Required work:
In the listing that follows, locate the line containing "else if s.trunk.line" and the line containing "def targetByte (a". Retype exactly those two lines and every line between them, and nothing more.

# # # # #

-- ==== Sys2Proof/Machine/Requests.lean ====
section
/-! DEFINITION. Requests for frames and the reports of their fates to the requesting blocks (R86 to R88),
with what each block does on such a report (R100, R118, R124, R138, R141). -/

namespace Sys2Proof.Machine

/-- The fate is one after which the frame will not be sent without a new request. -/
def Fate.lost : Fate → Bool
  | .refused _ => true
  | .displaced => true
  | .dropped _ => true
  | _ => false

/-! ## The discharge unit -/

/-- What the fate of a CLAIM makes of the SEALED lot posted under its id (R118). A lot already CLAIMED or
COMMITTED under the id is left as it is: DESIGN CHOICE, unsafe (log 45). -/
def Lot.claimFate (id : Byte) (f : Fate) (l : Lot) : Lot :=
  if l.claimId = some id ∧ l.status = .sealed then
    match f with
    | .refused _ => { l with claimId := none, refused := true }
    | .displaced => { l with claimId := none, refused := true }
    | .cancelled => { l with claimId := none }
    | .dropped _ => { l with claimId := none }
    | _ => l
  else l

/-- What the fate of a DONE makes of its pending entry (R124, R141): removed once sent or dropped, marked
for another request when the full queue refused or displaced it. -/
def PendingDone.fate (f : Fate) (p : PendingDone) : Option PendingDone :=
  match f with
  | .sent => none
  | .dropped _ => none
  | .refused .listenOnly => none
  | .refused .excluded => none
  | .refused .full => some { p with lost := true }
  | .displaced => some { p with lost := true }
  | .queued => some { p with lost := false }
  | _ => some p

/-- The pending-DONE list after the fate of one of its DONEs (R124). -/
def doneFates (b : DoneBody) (f : Fate) (l : List PendingDone) : List PendingDone :=
  l.filterMap (fun p => if p.body = b then p.fate f else some p)

/-! ## The filter unit -/

/-- What the fate of a CLAIM makes of the filter's posted flush (R138). The frame of a claim that is
already admitted is a re-ranking, and its fate leaves the admitted claim as it is (DEDUCED, log 6). -/
def FilterState.claimFate (id : Byte) (f : Fate) (u : FilterState) : FilterState :=
  if u.claimId = some id ∧ u.mode = .online then
    match f with
    | .refused _ => { u with claimId := none, refused := true }
    | .displaced => { u with claimId := none, refused := true }
    | .cancelled => { u with claimId := none }
    | .dropped _ => { u with claimId := none }
    | _ => u
  else u

/-- What the fate of a DONE makes of the filter's pending DONE (R141). -/
def FilterState.doneFate (b : DoneBody) (f : Fate) (u : FilterState) : FilterState :=
  match u.pending with
  | some p => if p.body = b then { u with pending := p.fate f } else u
  | none => u

/-! ## Delivery -/

/-- The role unit takes the fate of one of its CLAIMs (R118, R138). -/
def State.claimFate (s : State) (id : Byte) (f : Fate) : State :=
  match s.cfg.role with
  | .discharge =>
    { s with discharge := { s.discharge with lots := s.discharge.lots.map (Lot.claimFate id f) } }
  | .filter => { s with filter := s.filter.claimFate id f }
  | .crusher => s

/-- The role unit takes the fate of one of its DONEs (R124, R141). -/
def State.doneFate (s : State) (b : DoneBody) (f : Fate) : State :=
  match s.cfg.role with
  | .discharge =>
    { s with discharge := { s.discharge with pending := doneFates b f s.discharge.pending } }
  | .filter => { s with filter := s.filter.doneFate b f }
  | .crusher => s

/-- The sync controller takes the fate of its ASK for rows (R100). -/
def State.askFate (s : State) (f : Fate) : State :=
  { s with sync := { s.sync with askLost := s.sync.askLost || f.lost } }

/-- Reports the fate of a request to the block that made it, at the moment it is settled (R88). -/
def State.deliver (s : State) (who : Block) (b : QBody) (f : Fate) : State :=
  let s := s.report (.fate who b f)
  match who, b with
  | .role, .claim c => s.claimFate c.id f
  | .role, .done d => s.doneFate d f
  | .sync, .ask _ => s.askFate f
  | _, _ => s

/-- Reports several fates in order. -/
def State.deliverAll (s : State) (l : List (Block × QBody × Fate)) : State :=
  l.foldl (fun s x => s.deliver x.1 x.2.1 x.2.2) s

/-- Replaces the outgoing queue. -/
def State.setQueue (s : State) (q : List QFrame) : State := { s with trunk := { s.trunk with queue := q } }

/-- What a request comes to: refused while EXCLUDED (R95) or in LISTEN_ONLY (R80), and settled against the
queue otherwise (R84 to R86). Where both hold, the reason of the refusal (R88) is EXCLUDED: DESIGN CHOICE,
unsafe (log 38). -/
def State.settleOf (s : State) (b : QBody) (who : Block) (urgent : Bool) : QResult :=
  if s.sync.status.isExcluded then ⟨s.trunk.queue, .refused .excluded, []⟩
  else if s.trunk.line = .listenOnly then ⟨s.trunk.queue, .refused .listenOnly, []⟩
  else settleRequest s.trunk.queue (newFrame b who urgent) (fun id => (s.ownClaim id).isSome)

/-- A block requests a frame, and every fate the request settles is reported (R82 to R88). -/
def State.request (s : State) (b : QBody) (who : Block) (urgent : Bool := false) : State :=
  let r := s.settleOf b who urgent
  ((s.setQueue r.queue).deliverAll r.others).deliver who b r.fate

/-- The request would be refused. -/
def State.refuses (s : State) (b : QBody) (who : Block) : Bool :=
  match (s.settleOf b who false).fate with
  | .refused _ => true
  | _ => false

/-- A block withdraws its own queued frames that satisfy `p`: a waiting frame is removed and reported
WITHDRAWN; a frame in flight keeps the withdrawal for its listen-back judgement (R87). -/
def State.pull (s : State) (p : QFrame → Bool) : State :=
  let gone := s.trunk.queue.filter (fun f => p f && f.waiting)
  let kept := (s.trunk.queue.filter (fun f => !(p f && f.waiting))).map
    (fun f => if p f then { f with pulled := true } else f)
  (s.setQueue kept).deliverAll (gone.map (fun f => (f.who, f.body, Fate.withdrawn)))

/-- Withdraws only waiting frames, leaving one in flight to go on (R54, R56, R65, R156). -/
def State.pullWaiting (s : State) (p : QFrame → Bool) : State :=
  s.pull (fun f => p f && f.waiting)

/-- Empties the queue, reporting each frame DROPPED with a reason; a frame in flight goes on to its
judgement and is removed then whatever its outcome (R80, R82, R95). -/
def State.dropAll (s : State) (why : DropReason) : State :=
  let gone := s.trunk.queue.filter (fun f => f.waiting)
  let kept := (s.trunk.queue.filter (fun f => !f.waiting)).map (fun f => { f with pulled := true })
  (s.setQueue kept).deliverAll (gone.map (fun f => (f.who, f.body, Fate.dropped why)))

/-- The address of a frame's target field for a station. -/
def targetByte (a : Addr) : Byte := addrByte a

/-- The station information of this station's HELLO and ROW frames (R64, R97). -/
def State.stationInfo (s : State) : StationInfo :=
  ⟨BitVec.ofNat 2 (roleCode s.cfg.role), BitVec.ofNat 3 s.cfg.transit, BitVec.ofNat 3 s.cfg.ceiling,
    s.cfg.hall.digest⟩

/-- An ASK with target ALL and subject ROW (R91). -/
def askAllRow : AskBody := ⟨0xFF, 2⟩

/-- An ASK for a HELLO from an address (R65). -/
def askHello (a : Addr) : AskBody := ⟨targetByte a, 1⟩

end Sys2Proof.Machine
end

# # # # #

Response box:
  else if s.trunk.line = .listenOnly then ⟨s.trunk.queue, .refused .listenOnly, []⟩
  else settleRequest s.trunk.queue (newFrame b who urgent) (fun id => (s.ownClaim id).isSome)

/-- A block requests a frame, and every fate the request settles is reported (R82 to R88). -/
def State.request (s : State) (b : QBody) (who : Block) (urgent : Bool := false) : State :=
  let r := s.settleOf b who urgent
  ((s.setQueue r.queue).deliverAll r.others).deliver who b r.fate

/-- The request would be refused. -/
def State.refuses (s : State) (b : QBody) (who : Block) : Bool :=
  match (s.settleOf b who false).fate with
  | .refused _ => true
  | _ => false

/-- A block withdraws its own queued frames that satisfy `p`: a waiting frame is removed and reported
WITHDRAWN; a frame in flight keeps the withdrawal for its listen-back judgement (R87). -/
def State.pull (s : State) (p : QFrame → Bool) : State :=
  let gone := s.trunk.queue.filter (fun f => p f && f.waiting)
  let kept := (s.trunk.queue.filter (fun f => !(p f && f.waiting))).map
    (fun f => if p f then { f with pulled := true } else f)
  (s.setQueue kept).deliverAll (gone.map (fun f => (f.who, f.body, Fate.withdrawn)))

/-- Withdraws only waiting frames, leaving one in flight to go on (R54, R56, R65, R156). -/
def State.pullWaiting (s : State) (p : QFrame → Bool) : State :=
  s.pull (fun f => p f && f.waiting)

/-- Empties the queue, reporting each frame DROPPED with a reason; a frame in flight goes on to its
judgement and is removed then whatever its outcome (R80, R82, R95). -/
def State.dropAll (s : State) (why : DropReason) : State :=
  let gone := s.trunk.queue.filter (fun f => f.waiting)
  let kept := (s.trunk.queue.filter (fun f => !f.waiting)).map (fun f => { f with pulled := true })
  (s.setQueue kept).deliverAll (gone.map (fun f => (f.who, f.body, Fate.dropped why)))

/-- The address of a frame's target field for a station. -/
def targetByte (a : Addr) : Byte := addrByte a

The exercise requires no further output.